◆ **Source data**:
◇ ◇ ◇ ◇ ◇

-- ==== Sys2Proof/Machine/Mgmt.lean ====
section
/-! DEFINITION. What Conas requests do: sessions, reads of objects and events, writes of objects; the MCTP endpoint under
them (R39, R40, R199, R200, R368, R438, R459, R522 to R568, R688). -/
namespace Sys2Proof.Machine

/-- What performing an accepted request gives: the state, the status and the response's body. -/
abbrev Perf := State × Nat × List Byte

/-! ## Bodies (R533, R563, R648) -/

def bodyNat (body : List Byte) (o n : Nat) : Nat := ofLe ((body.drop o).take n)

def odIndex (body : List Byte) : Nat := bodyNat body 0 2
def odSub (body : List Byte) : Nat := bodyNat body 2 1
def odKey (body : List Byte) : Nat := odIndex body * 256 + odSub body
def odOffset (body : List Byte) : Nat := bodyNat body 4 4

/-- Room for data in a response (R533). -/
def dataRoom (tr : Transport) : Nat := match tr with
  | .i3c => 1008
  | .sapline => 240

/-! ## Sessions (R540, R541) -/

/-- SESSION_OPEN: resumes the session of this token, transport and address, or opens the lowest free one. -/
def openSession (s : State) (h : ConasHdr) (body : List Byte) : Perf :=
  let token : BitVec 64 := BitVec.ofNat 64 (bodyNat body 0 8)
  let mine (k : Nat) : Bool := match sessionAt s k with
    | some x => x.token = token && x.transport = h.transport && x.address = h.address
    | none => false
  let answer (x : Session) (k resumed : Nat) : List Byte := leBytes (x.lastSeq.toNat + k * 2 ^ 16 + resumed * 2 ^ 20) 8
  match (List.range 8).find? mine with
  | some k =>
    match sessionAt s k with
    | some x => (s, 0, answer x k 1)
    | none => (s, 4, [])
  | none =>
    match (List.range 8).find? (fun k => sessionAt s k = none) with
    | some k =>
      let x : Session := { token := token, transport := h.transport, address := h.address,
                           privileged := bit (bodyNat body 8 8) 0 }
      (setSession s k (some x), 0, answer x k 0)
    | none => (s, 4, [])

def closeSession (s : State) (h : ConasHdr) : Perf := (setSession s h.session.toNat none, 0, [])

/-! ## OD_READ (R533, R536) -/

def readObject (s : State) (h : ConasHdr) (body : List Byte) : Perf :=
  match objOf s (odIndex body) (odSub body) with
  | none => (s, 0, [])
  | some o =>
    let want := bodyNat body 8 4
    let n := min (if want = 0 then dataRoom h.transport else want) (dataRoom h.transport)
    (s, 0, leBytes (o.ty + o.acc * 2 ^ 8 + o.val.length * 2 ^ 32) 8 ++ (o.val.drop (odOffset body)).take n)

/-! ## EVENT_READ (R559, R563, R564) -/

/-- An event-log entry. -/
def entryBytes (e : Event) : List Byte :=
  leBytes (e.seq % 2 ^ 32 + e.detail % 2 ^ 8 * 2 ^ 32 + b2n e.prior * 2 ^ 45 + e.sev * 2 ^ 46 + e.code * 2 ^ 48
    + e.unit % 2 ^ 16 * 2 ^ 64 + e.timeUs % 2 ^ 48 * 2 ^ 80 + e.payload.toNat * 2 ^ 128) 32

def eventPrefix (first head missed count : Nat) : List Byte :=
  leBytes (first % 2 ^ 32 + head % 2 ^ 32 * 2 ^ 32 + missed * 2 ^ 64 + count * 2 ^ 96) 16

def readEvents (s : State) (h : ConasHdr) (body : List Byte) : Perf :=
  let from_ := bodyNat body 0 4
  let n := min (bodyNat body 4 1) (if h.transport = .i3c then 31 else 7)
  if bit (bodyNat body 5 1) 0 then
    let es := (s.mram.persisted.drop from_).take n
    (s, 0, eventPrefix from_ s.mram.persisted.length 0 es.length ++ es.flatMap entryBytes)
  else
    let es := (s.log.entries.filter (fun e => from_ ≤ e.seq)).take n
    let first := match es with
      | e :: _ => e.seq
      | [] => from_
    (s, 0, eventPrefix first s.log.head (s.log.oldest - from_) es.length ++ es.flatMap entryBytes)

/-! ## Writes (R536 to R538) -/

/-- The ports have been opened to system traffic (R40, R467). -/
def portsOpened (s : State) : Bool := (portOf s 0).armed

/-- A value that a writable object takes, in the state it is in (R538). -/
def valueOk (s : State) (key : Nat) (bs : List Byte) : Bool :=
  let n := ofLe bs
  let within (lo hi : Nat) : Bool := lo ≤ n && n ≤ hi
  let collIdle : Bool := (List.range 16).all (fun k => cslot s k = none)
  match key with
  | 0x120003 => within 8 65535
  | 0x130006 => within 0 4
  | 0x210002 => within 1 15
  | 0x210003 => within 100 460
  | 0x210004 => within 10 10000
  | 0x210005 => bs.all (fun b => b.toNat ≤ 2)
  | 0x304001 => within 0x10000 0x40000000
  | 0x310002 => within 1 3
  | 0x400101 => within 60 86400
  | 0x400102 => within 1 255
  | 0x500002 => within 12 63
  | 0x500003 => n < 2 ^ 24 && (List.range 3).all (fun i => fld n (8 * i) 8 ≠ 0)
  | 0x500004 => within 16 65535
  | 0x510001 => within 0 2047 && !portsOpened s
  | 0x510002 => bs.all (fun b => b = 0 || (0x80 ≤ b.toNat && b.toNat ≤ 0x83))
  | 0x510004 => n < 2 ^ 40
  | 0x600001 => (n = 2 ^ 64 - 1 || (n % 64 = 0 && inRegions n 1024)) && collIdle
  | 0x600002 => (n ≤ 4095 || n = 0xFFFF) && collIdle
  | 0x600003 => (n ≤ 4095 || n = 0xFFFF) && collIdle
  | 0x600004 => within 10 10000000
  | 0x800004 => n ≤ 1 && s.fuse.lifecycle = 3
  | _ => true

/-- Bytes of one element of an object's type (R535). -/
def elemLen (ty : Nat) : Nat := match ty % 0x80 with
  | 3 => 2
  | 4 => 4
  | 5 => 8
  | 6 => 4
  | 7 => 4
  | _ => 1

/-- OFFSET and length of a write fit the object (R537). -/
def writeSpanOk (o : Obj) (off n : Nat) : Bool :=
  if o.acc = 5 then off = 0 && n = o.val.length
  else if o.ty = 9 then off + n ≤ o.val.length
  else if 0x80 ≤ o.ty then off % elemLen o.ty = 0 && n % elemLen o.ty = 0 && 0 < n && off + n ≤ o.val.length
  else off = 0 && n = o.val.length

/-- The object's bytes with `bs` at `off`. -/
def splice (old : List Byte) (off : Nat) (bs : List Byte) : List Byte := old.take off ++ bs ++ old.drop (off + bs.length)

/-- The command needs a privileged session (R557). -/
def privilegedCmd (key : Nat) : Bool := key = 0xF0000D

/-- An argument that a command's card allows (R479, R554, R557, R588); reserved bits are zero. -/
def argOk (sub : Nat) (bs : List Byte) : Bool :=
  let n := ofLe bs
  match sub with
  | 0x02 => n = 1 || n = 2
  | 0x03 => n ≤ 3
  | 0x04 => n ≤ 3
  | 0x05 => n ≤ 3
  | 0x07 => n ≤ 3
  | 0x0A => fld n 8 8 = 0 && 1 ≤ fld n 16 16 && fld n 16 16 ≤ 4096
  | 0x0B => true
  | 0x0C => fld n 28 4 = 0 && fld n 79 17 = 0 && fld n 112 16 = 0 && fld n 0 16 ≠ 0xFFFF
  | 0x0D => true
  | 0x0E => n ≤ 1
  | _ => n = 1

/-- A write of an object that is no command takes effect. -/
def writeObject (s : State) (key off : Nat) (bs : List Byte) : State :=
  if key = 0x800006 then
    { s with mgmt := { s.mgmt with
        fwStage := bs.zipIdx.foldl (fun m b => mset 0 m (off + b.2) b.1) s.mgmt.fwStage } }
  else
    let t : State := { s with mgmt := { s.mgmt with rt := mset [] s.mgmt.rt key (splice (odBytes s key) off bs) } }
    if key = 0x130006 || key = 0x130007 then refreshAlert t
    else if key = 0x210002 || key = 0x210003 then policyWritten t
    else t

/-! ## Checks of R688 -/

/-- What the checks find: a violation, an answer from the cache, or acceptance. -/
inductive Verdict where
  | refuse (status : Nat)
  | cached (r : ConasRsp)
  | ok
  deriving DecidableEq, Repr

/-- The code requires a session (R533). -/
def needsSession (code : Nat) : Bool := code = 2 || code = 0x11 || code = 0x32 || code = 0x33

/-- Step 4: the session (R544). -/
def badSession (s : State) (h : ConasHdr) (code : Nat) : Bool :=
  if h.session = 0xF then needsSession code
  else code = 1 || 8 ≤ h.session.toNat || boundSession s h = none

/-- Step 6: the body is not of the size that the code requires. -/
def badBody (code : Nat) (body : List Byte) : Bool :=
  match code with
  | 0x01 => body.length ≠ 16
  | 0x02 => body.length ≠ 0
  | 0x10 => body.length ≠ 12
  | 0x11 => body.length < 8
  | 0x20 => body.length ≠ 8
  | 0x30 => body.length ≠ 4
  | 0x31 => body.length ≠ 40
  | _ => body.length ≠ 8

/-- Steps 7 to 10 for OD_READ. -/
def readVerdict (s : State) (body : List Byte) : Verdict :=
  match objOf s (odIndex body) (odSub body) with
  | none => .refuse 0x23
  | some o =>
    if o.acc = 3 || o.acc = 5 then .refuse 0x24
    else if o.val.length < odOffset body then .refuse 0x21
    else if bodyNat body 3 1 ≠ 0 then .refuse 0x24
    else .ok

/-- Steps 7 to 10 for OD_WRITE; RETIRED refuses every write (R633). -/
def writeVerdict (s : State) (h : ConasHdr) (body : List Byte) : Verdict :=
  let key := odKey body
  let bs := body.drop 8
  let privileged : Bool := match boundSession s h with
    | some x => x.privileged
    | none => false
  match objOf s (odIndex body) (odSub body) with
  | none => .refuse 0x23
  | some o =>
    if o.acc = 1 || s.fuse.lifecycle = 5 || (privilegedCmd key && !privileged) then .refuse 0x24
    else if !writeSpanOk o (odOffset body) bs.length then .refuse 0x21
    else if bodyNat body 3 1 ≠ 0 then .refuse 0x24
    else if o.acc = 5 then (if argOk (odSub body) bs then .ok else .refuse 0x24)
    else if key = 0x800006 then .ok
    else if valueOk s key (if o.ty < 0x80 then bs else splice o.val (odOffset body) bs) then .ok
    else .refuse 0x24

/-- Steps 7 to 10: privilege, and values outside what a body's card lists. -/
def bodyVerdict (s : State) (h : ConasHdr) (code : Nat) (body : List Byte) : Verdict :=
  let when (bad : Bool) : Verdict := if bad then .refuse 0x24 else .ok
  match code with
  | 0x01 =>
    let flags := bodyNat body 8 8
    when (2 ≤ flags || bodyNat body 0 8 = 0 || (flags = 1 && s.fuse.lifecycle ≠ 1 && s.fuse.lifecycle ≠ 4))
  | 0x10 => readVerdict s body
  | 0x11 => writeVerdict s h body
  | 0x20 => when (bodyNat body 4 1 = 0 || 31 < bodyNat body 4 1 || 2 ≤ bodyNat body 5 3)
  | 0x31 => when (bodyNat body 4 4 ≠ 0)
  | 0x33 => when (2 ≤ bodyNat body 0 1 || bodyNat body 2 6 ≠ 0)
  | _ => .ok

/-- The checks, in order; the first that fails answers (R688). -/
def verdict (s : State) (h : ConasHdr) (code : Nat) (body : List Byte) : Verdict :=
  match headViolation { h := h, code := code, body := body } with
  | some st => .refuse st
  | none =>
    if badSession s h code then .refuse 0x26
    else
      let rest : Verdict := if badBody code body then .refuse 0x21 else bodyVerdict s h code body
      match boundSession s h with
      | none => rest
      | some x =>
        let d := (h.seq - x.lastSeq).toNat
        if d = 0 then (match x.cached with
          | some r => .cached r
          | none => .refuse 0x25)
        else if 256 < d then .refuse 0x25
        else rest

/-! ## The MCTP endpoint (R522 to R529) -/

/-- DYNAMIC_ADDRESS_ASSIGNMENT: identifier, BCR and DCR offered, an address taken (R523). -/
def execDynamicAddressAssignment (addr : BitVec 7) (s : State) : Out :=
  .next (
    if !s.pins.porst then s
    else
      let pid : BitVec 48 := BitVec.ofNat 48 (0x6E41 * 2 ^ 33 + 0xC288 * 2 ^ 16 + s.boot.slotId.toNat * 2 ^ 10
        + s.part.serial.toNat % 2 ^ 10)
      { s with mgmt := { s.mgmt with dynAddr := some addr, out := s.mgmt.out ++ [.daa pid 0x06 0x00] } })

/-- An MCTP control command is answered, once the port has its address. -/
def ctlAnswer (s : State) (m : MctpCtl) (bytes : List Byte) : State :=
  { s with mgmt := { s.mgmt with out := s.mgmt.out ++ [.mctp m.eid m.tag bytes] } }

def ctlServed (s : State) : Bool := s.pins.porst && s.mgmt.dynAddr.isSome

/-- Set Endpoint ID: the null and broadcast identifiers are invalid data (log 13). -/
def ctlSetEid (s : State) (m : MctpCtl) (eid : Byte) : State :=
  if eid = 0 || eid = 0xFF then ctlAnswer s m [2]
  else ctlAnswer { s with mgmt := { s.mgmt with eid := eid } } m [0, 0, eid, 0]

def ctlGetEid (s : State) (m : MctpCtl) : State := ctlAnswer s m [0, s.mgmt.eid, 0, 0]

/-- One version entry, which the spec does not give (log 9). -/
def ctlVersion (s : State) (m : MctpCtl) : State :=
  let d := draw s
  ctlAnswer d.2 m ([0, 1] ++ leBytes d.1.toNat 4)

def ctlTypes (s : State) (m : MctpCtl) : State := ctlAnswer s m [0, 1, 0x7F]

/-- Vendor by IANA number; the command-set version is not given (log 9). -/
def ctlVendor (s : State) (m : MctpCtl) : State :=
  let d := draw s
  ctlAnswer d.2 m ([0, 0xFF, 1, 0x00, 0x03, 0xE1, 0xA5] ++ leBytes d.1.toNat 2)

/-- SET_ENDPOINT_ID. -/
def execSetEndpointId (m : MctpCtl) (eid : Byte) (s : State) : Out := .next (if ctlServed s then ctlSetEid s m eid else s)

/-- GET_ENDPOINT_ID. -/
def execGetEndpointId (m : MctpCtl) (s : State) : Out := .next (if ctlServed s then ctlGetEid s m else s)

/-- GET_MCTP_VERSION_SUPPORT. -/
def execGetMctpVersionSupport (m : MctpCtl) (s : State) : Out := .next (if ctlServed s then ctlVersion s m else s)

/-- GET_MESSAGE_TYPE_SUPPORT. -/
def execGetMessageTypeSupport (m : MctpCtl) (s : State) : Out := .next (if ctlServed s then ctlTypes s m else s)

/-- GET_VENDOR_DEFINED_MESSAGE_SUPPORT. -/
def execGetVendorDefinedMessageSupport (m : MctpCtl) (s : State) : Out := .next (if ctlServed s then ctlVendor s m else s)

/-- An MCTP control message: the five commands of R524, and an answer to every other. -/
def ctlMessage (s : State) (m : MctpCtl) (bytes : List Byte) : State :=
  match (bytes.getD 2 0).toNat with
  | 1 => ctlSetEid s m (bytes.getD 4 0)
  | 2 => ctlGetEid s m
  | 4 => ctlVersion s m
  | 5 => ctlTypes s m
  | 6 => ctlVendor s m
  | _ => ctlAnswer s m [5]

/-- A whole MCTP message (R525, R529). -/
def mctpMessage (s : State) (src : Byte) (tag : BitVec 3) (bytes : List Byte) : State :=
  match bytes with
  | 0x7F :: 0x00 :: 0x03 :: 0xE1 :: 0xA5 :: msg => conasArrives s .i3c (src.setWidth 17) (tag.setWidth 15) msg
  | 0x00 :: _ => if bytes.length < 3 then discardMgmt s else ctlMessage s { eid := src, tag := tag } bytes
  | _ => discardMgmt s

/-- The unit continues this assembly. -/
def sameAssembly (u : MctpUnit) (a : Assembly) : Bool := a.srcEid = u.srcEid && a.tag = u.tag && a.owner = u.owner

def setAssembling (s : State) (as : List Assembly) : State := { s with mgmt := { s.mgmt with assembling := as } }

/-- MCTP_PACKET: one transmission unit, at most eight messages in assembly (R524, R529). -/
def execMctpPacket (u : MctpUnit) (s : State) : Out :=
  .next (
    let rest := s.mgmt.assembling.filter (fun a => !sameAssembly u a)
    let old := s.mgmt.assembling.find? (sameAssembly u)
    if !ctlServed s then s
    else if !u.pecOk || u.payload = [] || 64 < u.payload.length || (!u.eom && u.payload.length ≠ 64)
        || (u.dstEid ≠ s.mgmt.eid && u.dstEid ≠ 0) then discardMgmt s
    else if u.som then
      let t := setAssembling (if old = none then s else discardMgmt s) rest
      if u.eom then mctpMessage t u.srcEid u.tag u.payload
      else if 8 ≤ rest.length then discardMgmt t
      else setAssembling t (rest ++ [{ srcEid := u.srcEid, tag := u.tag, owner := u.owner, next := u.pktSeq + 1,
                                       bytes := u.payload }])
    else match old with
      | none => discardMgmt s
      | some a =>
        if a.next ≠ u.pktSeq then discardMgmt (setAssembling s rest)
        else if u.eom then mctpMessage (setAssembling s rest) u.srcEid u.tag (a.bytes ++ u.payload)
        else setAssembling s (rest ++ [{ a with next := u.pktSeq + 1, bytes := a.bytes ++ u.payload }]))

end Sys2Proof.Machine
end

◇ ◇ ◇ ◇ ◇

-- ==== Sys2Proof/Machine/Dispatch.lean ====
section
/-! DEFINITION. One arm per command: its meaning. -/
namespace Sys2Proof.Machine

◇ ◇ ◇ ◇ ◇

◆ **What this task involves**:
Could you restate, word for word, the lines above from the one with "R563, R564) -/" to the one with "e :: _ => e.seq", both included?

◆ **Task answer**:
/-! ## EVENT_READ (R559, R563, R564) -/

/-- An event-log entry. -/
def entryBytes (e : Event) : List Byte :=
  leBytes (e.seq % 2 ^ 32 + e.detail % 2 ^ 8 * 2 ^ 32 + b2n e.prior * 2 ^ 45 + e.sev * 2 ^ 46 + e.code * 2 ^ 48
    + e.unit % 2 ^ 16 * 2 ^ 64 + e.timeUs % 2 ^ 48 * 2 ^ 80 + e.payload.toNat * 2 ^ 128) 32

def eventPrefix (first head missed count : Nat) : List Byte :=
  leBytes (first % 2 ^ 32 + head % 2 ^ 32 * 2 ^ 32 + missed * 2 ^ 64 + count * 2 ^ 96) 16

def readEvents (s : State) (h : ConasHdr) (body : List Byte) : Perf :=
  let from_ := bodyNat body 0 4
  let n := min (bodyNat body 4 1) (if h.transport = .i3c then 31 else 7)
  if bit (bodyNat body 5 1) 0 then
    let es := (s.mram.persisted.drop from_).take n
    (s, 0, eventPrefix from_ s.mram.persisted.length 0 es.length ++ es.flatMap entryBytes)
  else
    let es := (s.log.entries.filter (fun e => from_ ≤ e.seq)).take n
    let first := match es with
      | e :: _ => e.seq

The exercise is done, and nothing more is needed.